Слова Лебедева обнаруживают глубочайший кризис общественного сознания, описание которого еще усиливает Лизавета Прокофьевна: «Сам защитник на суде объявлял, что ничего нет естественнее, как по бедности шесть человек укокошить, так уж и впрямь последние времена пришли. <…> Да этот косноязычный, разве он не зарежет (она указала на Бурдовского) <…>. Да побьюсь об заклад, что зарежет! Он денег твоих (Лизавета Прокофьевна обращается к Мышкину. – О. С.), десяти тысяч, пожалуй, не возьмёт, а ночью придет и зарежет, да и вынет их из шкатулки. По совести вынет! Это у него не бесчестно! Это «благородного отчаяния порыв», это «отрицание», или там чёрт знает что… Тьфу! Всё навыворот, все кверху ногами пошли» [8; 237]. Обращает на себя внимание деталь, блестяще вписанная автором в психологию сцены. Смысл нигилизма знает только чёрт, на которого Лизавета Прокофьевна и плюёт («Тьфу!»)[138]138
Заметим, что в обряде таинства крещения это действие, имеющее символический характер, повторяется троекратно.

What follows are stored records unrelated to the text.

/-- A drawing command whose pixels all pass ends with the fault that stops it. -/
theorem draw_of_stop (u : DrawUnit) (opc : BitVec 4) (ps : List Pixel) (r : Raise) (fin : State → State) (s : State)
    (h : ∀ p ∈ ps, pixelOk s p = true) : draw u opc ps (some r) fin s = faultMidway u opc r ps s := by
  rw [draw, pixels_of_ok ps s h]

/-! ## Unsupported characters (R115) -/

theorem char_of_unsupported {c : Byte} (hg : glyphIndex c = none) (x y : Byte) (s : State) :
    char c x y s = faultMidway .font 8#4 ⟨.char, c.setWidth 16⟩ [] s := by
  rw [char, drawChar_of_unsupported hg]
  exact draw_of_stop _ _ _ _ _ _ (by simp)

/-- The layout stops at an unsupported character, with no pixel of it. -/
theorem layout_of_unsupported {s : State} {v : TextVars} (hfits : v.ty + 8 < zext s.height)
    (hg : glyphIndex (strbufByte s v.ti) = none) (n : Nat) :
    layout s (n + 1) v = ⟨[], some ⟨.char, (strbufByte s v.ti).setWidth 16⟩, v⟩ := by
  have hrow : rowFits s v.ty = true := decide_eq_true hfits
  rw [layout, if_pos hrow]
  simp only [drawChar_of_unsupported hg]

theorem string_of_stop {x y len : Byte} {s : State} {r : Raise} (hstop : (stringPlan x y len s).stop = some r)
    (hok : ∀ p ∈ (stringPlan x y len s).writes, pixelOk s p = true) :
    string x y len s = faultMidway .text 9#4 r (stringPlan x y len s).writes s := by
  rw [string, hstop]
  exact draw_of_stop _ _ _ _ _ _ hok

/-- The fault that stops STRING is `F_CHAR` of an unsupported character of its buffer. -/
theorem stringPlan_stop {x y len : Byte} {s : State} {r : Raise} (hstop : (stringPlan x y len s).stop = some r) :
    ∃ i, i < len.toNat ∧ glyphIndex (strbufByte s i) = none ∧ r = ⟨.char, (strbufByte s i).setWidth 16⟩ := by
  obtain ⟨i, -, hi, hg, hr⟩ := layout_stop hstop
  exact ⟨i, by simpa using hi, hg, hr⟩

/-- Settles O21: `DRAWCHAR` of an unsupported character raises before any pixel write; CHAR then has no pixel, and
STRING has those of the characters before it. -/
theorem unsupportedCharacterFaults : Obligations.UnsupportedCharacterFaults := by
  unfold Obligations.UnsupportedCharacterFaults
  refine ⟨?_, ?_, fun s n v hfits hg => layout_of_unsupported hfits hg n⟩
  · intro c x y s hr hg
    refine ⟨_, scratch .font (Config.freeWorking s.fresh) s.work, exec_char_of_ready c x y hr, scratch_mp .., ?_⟩
    rw [char_of_unsupported hg, faultMidway_nil]
    exact entersFault_faultEntry ..
  · intro x y len s r hr hstop hok
    refine ⟨_, exec_string_of_ready x y len hr, ?_, stringPlan_stop hstop⟩
    rw [string_of_stop hstop hok]
    exact entersFaultMidway_faultMidway ..

end Sys2Proof.Machine

/-! # The LED matrix (R141, R143): the serpentine order and the colour encoding -/

namespace Sys2Proof.Machine

/-! ## The table `SERP` (R141) -/

/-- Every entry of the table by the loop that defines it (R141): rows from 4 down, even rows reversed. -/
theorem serpTable_getD {p : Nat} (hp : p < 25) :
    serpTable.getD p 0 = 5 * (4 - p / 5) + if (4 - p / 5) % 2 = 0 then 4 - p % 5 else p % 5 := by
  revert p
  decide

/-- The position of a cell on the strip (R141). -/
theorem serpTable_getD_position {row col : Nat} (hrow : row < 5) (hcol : col < 5) :
    serpTable.getD (5 * (4 - row) + if row % 2 = 0 then 4 - col else col) 0 = row * 5 + col := by
  rw [serpTable_getD (by split <;> omega)]
  split <;> split <;> omega

/-- Settles O49: the entry at each position is the spec's formula, and the formula at the position of a cell is the
index of that cell. -/
theorem serpTableIsTheSerpentine : Obligations.SerpTableIsTheSerpentine := by
  unfold Obligations.SerpTableIsTheSerpentine
  exact ⟨rfl, fun _ => serpTable_getD, by decide, fun _ _ => serpTable_getD_position, rfl, rfl⟩

/-! ## The components of a colour and their bytes (R17, R143, R145) -/

@[simp] theorem redOf_append (r g b : Component) : redOf (r ++ g ++ b) = r := by
  rw [redOf, BitVec.extractLsb'_append_eq_of_le (by decide)]
  exact BitVec.extractLsb'_append_eq_left

@[simp] theorem greenOf_append (r g b : Component) : greenOf (r ++ g ++ b) = g := by
  rw [greenOf, BitVec.extractLsb'_append_eq_of_le (by decide)]
  exact BitVec.extractLsb'_append_eq_right

@[simp] theorem blueOf_append (r g b : Component) : blueOf (r ++ g ++ b) = b :=
  BitVec.extractLsb'_append_eq_right

/-- The byte of a component in range does not overflow: at 1.0 it is 255. -/
theorem componentByte_toNat_of_le {v : Component} (hv : v.toNat ≤ 0x8000) (free : Byte) :
    (componentByte free v).toNat = v.toNat * 255 / 32768 := by
  rw [componentByte, if_pos hv, BitVec.toNat_ofNat, Nat.mod_eq_of_lt (by omega)]

theorem componentByte_of_gt {v : Component} (hv : 0x8000 < v.toNat) (free : Byte) : componentByte free v = free :=
  if_neg hv.not_ge

theorem componentByte_zero (free : Byte) : componentByte free 0x0000#16 = 0x00#8 := rfl

theorem componentByte_one (free : Byte) : componentByte free 0x8000#16 = 0xFF#8 := rfl

/-! ## The fields of an LED word (R143) -/

@[simp] theorem encodeColour_green (free : Nat → Byte) (e : ColourEntry) :
    (encodeColour free e).extractLsb' 24 8 = componentByte (free 0) (greenOf e) := by
  rw [encodeColour, BitVec.extractLsb'_append_eq_of_le (by decide), BitVec.extractLsb'_append_eq_of_le (by decide)]
  exact BitVec.extractLsb'_append_eq_left

@[simp] theorem encodeColour_red (free : Nat → Byte) (e : ColourEntry) :
    (encodeColour free e).extractLsb' 16 8 = componentByte (free 1) (redOf e) := by
  rw [encodeColour, BitVec.extractLsb'_append_eq_of_le (by decide), BitVec.extractLsb'_append_eq_of_le (by decide)]
  exact BitVec.extractLsb'_append_eq_right
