-- ==== Sys2Proof/Machine/State.lean ====
section
/-! DEFINITION. The machine's state as plain data, its value at reset, and the reasons a step can stop.
INVENTORY.md lists every field with the rule that names it and its reset value. -/
namespace Sys2Proof.Machine
open Sys2Proof.Config

/-- A word memory: (address, word) pairs with rising addresses and no zero word; an unlisted address reads
as 0x0000 (R52). The machine's smallest addressable unit is the word (R77, R78; log 1). -/
abbrev Memory := List (Nat × Word)

/-- The eight general registers (R21). -/
structure RegFile where
  a : Word
  b : Word
  c : Word
  d : Word
  x0 : Word
  x1 : Word
  x2 : Word
  x3 : Word
  deriving DecidableEq, Repr

/-- The state of one FIFO lane and its coprocessor (R44). -/
structure Lane where
  /-- LATCH: the address component last written. -/
  latch : Word
  /-- RING: the queued 32-bit words, oldest first. -/
  ring : List (BitVec 32)
  /-- BUSY: the remaining coprocessor-busy cycles. -/
  busy : Nat
  /-- COPREG: the coprocessor's register file. -/
  regs : Memory
  deriving DecidableEq, Repr

/-- The audio tick timer and the video line timer (R46, R47). -/
structure Timers where
  acyc : Nat
  asmp : Nat
  lcyc : Nat
  line : Nat
  deriving DecidableEq, Repr

/-- The run modes (R336). -/
inductive RunMode where
  | single | breakChecked | free
  deriving DecidableEq, Repr

/-- A `run` call in progress: the local variables of `run` and `Burst` (R330, R336, R49). -/
structure RunCall where
  mode : RunMode
  /-- RUNFIRST: no instruction of the call has executed yet. -/
  first : Bool
  budget : Nat
  used : Nat
  total : Nat
  deriving DecidableEq, Repr

/-- An application image: code words, data RAM words, and the stack window of its descriptor (R381). -/
structure AppImage where
  code : Memory
  ram : Memory
  sbot : Word
  stop : Word
  deriving DecidableEq, Repr

/-- The contents of an exported state, without its byte layout, which is outside the block (R360, log 14). -/
structure Snapshot where
  gpr : RegFile
  xm : Word
  xb : Word
  pc : Word
  sp : Word
  bp : Word
  sbot : Word
  stop : Word
  hcr : Word
  laneA : Lane
  laneB : Lane
  timers : Timers
  cells : Memory
  ram : Memory
  pmem : List Word
  deriving DecidableEq, Repr

/-- What the loader's "load binary range" callback and validation came to (R381, R353). -/
inductive LoadResult where
  /-- The callback has not filled the buffer yet: initialisation is re-entered later. -/
  | pending
  /-- A header or descriptor fault, with its location-tagged code. -/
  | failed (code : Nat)
  | loaded (img : AppImage)
  deriving DecidableEq, Repr

/-- The calls the host may make between `run` calls (R355, R94). -/
inductive HostCall where
  | run (mode : RunMode)
  | getHaltCause
  | clearHaltCause (mask : Word)
  | setBreakpoint (a : Word)
  | clearBreakpoint (a : Word)
  | isBreakpoint (a : Word)
  | taskEnd (h : Fin 16) (res : Word)
  | busGet (c : Nat)
  | busSet (c : Nat) (v : Word)
  | exportState
  | importState (x : Snapshot)
  | reset
  | load (r : LoadResult)
  | registerHandlers (base length : Nat) (kind : CellKind)
  | readRam (a : Word)
  | readCode (a : Word)
  | writeRam (a v : Word)
  | writeCode (a v : Word)
  deriving DecidableEq, Repr

/-- Why a host call was turned away (R360, R381, R70). -/
inductive Rejection where
  | haltCauseBits
  | ringLength (l : LaneId)
  | audioCycles
  | audioSamples
  | lineCycles
  | lineIndex
  | image (code : Nat)
  | notInitialising
  | tableFixed
  deriving DecidableEq, Repr

/-- The answer to the last host call. -/
inductive HostReply where
  | none
  | done
  | cycles (n : Nat)
  | word (w : Word)
  | flag (b : Bool)
  | snapshot (x : Snapshot)
  | rejected (why : Rejection)
  deriving DecidableEq, Repr

/-- The whole machine. -/
structure State where
  /-- A, B, C, D, X0 to X3 (R21). -/
  gpr : RegFile
  /-- The pointer-mode register (R25). -/
  xm : Word
  /-- The fraction register (R26). -/
  xb : Word
  /-- The program counter (R27). -/
  pc : Word
  /-- The stack pointer (R28). -/
  sp : Word
  /-- The stack base pointer (R29). -/
  bp : Word
  /-- The stack window's bottom, inclusive (R30). -/
  sbot : Word
  /-- The stack window's top, exclusive (R30). -/
  stop : Word
  /-- The halt-cause register (R40). -/
  hcr : Word
  /-- The code store (R60). -/
  code : Memory
  /-- Data RAM (R61). -/
  ram : Memory
  /-- CELL, the backing words of STORE cells (R51). -/
  cells : Memory
  /-- The opaque state of each EXT group, the empty list where unlisted (R76). -/
  ext : List (Nat × List Word)
  /-- The bus handler table: the registrations made at start-up, in order (R70). -/
  busMap : List Registration
  laneA : Lane
  laneB : Lane
  /-- Peripheral memory, opaque (R44). -/
  pmem : List Word
  /-- The bus stall counter (R45). -/
  stall : Nat
  timers : Timers
  /-- The breakpoint bitmap: the addresses whose bit is set, rising (R48). -/
  bpmap : List (Nat × Bool)
  /-- The kernel task slots (R351). -/
  slots : Vector TaskSlot 16
  /-- The private state of the dispatcher and the host's callbacks, opaque (R350). -/
  kernel : List Word
  /-- The image last loaded (R380, R381). -/
  image : AppImage
  /-- The parameters of R7. -/
  params : Params
  /-- The `run` call in progress, if one is executing (R330). -/
  call : Option RunCall
  /-- Whether the first `run` call has begun (R70). -/
  started : Bool
  /-- MODEL'S OWN: the host's calls still to be served, oldest first (log 5). -/
  host : List HostCall
  /-- MODEL'S OWN: the answer to the last host call (log 20). -/
  reply : HostReply
  /-- MODEL'S OWN: the cycle count `Step()` returned for the last instruction (R140; log 20). -/
  cost : Nat
  /-- MODEL'S OWN: the counter that free values of outside agents are applied to (log 10, log 20). -/
  tick : Nat
  /-- MODEL'S OWN: how many `LineDone` calls were made (R354; log 20). -/
  lineCalls : Nat
  deriving DecidableEq, Repr

/-- The spec names no condition that stops the machine: every exceptional condition sets a bit of HCR and the
instruction completes (R320), so no step faults and there is no reason to name. -/
inductive Fault where
  deriving DecidableEq, Repr

/-- Why a step has no meaning. -/
inductive Refusal where
  /-- Raised by `exec` for an instruction without a meaning; safe (no claim about it can be proved). No arm
  of this model raises it. -/
  | notModelled (mnemonic : String)
  /-- Raised by `step` if the fetched words ended inside an instruction; safe. A fetch takes 24 words and no
  instruction is longer (R109), so it is never raised. -/
  | truncated
  deriving DecidableEq, Repr

/-- A lane after reset (R52). -/
def Lane.reset : Lane := { latch := 0, ring := [], busy := 0, regs := [] }

/-- The machine right after reset, before a program is loaded (R52, R380). SBOT and STOP hold the example
values of R7 (DESIGN CHOICE, log 3); only the four FIFO cells have a handler (log 2, log 15). -/
def State.reset : State where
  gpr := { a := 0, b := 0, c := 0, d := 0, x0 := 0, x1 := 0, x2 := 0, x3 := 0 }
  xm := 0
  xb := 0
  pc := entry
  sp := 0x0200
  bp := 0x0200
  sbot := 0x0200
  stop := 0x0300
  hcr := 0x0020
  code := []
  ram := []
  cells := []
  ext := []
  busMap := [⟨0x3F8, 1, .fifoAdr .laneA⟩, ⟨0x3F9, 1, .fifoDat .laneA⟩,
    ⟨0x3FA, 1, .fifoAdr .laneB⟩, ⟨0x3FB, 1, .fifoDat .laneB⟩]
  laneA := .reset
  laneB := .reset
  pmem := []
  stall := 0
  timers := { acyc := 0, asmp := 0, lcyc := 0, line := 0 }
  bpmap := []
  slots := Vector.replicate 16 { status := .empty, dispatched := false, params := [] }
  kernel := []
  image := { code := [], ram := [], sbot := 0x0200, stop := 0x0300 }
  params := defaultParams
  call := none
  started := false
  host := []
  reply := .none
  cost := 0
  tick := 0
  lineCalls := 0

end Sys2Proof.Machine
end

[Закрыть]. И далее следует обличение: «Сумасшедшие! Тщеславные! В Бога не веруют, в Христа не веруют! Да ведь вас до того тщеславие и гордость проели, что кончится тем, что вы друг друга переедите, это я вам предсказываю. И не сумбур это, и не хаос, и не безобразие это?» [8; 238]. Она верно определила духовное состояние «нигилистов»: «Они все с ума спятили от гордости и тщеславия» [8; 267][139]139
Именно этот хаос и безобразие (т. е. уничтожение в человеке образа Бога) устроят бесы в следующем романе Достоевского.
[Закрыть].
Сам Мышкин не вмешивается в разговор, а лишь отвечает на обращённые к нему вопросы, всеми силами стараясь избежать конфликта: «Уверяю вас, что Горские и Даниловы только случаи, а эти только… ошибаются…» [8; 214]. И действительно, пришедшие нигилисты оказались вполне безобидными, а тот, кто считался их главным идеологом, вызывал лишь жалость. Более того, выяснилось, что в этом «главном нигилисте» собственно нигилизма-то и нет. Он даже признался Лизавете Прокофьевне, что, зная её лишь по рассказам Коли Иволгина, «даже немножко любил её» [8; 239]. Эти слова поразительны, так как говорят о подлинном христианском чувстве любви, когда человек способен любить другого человека, даже не видя и не зная его.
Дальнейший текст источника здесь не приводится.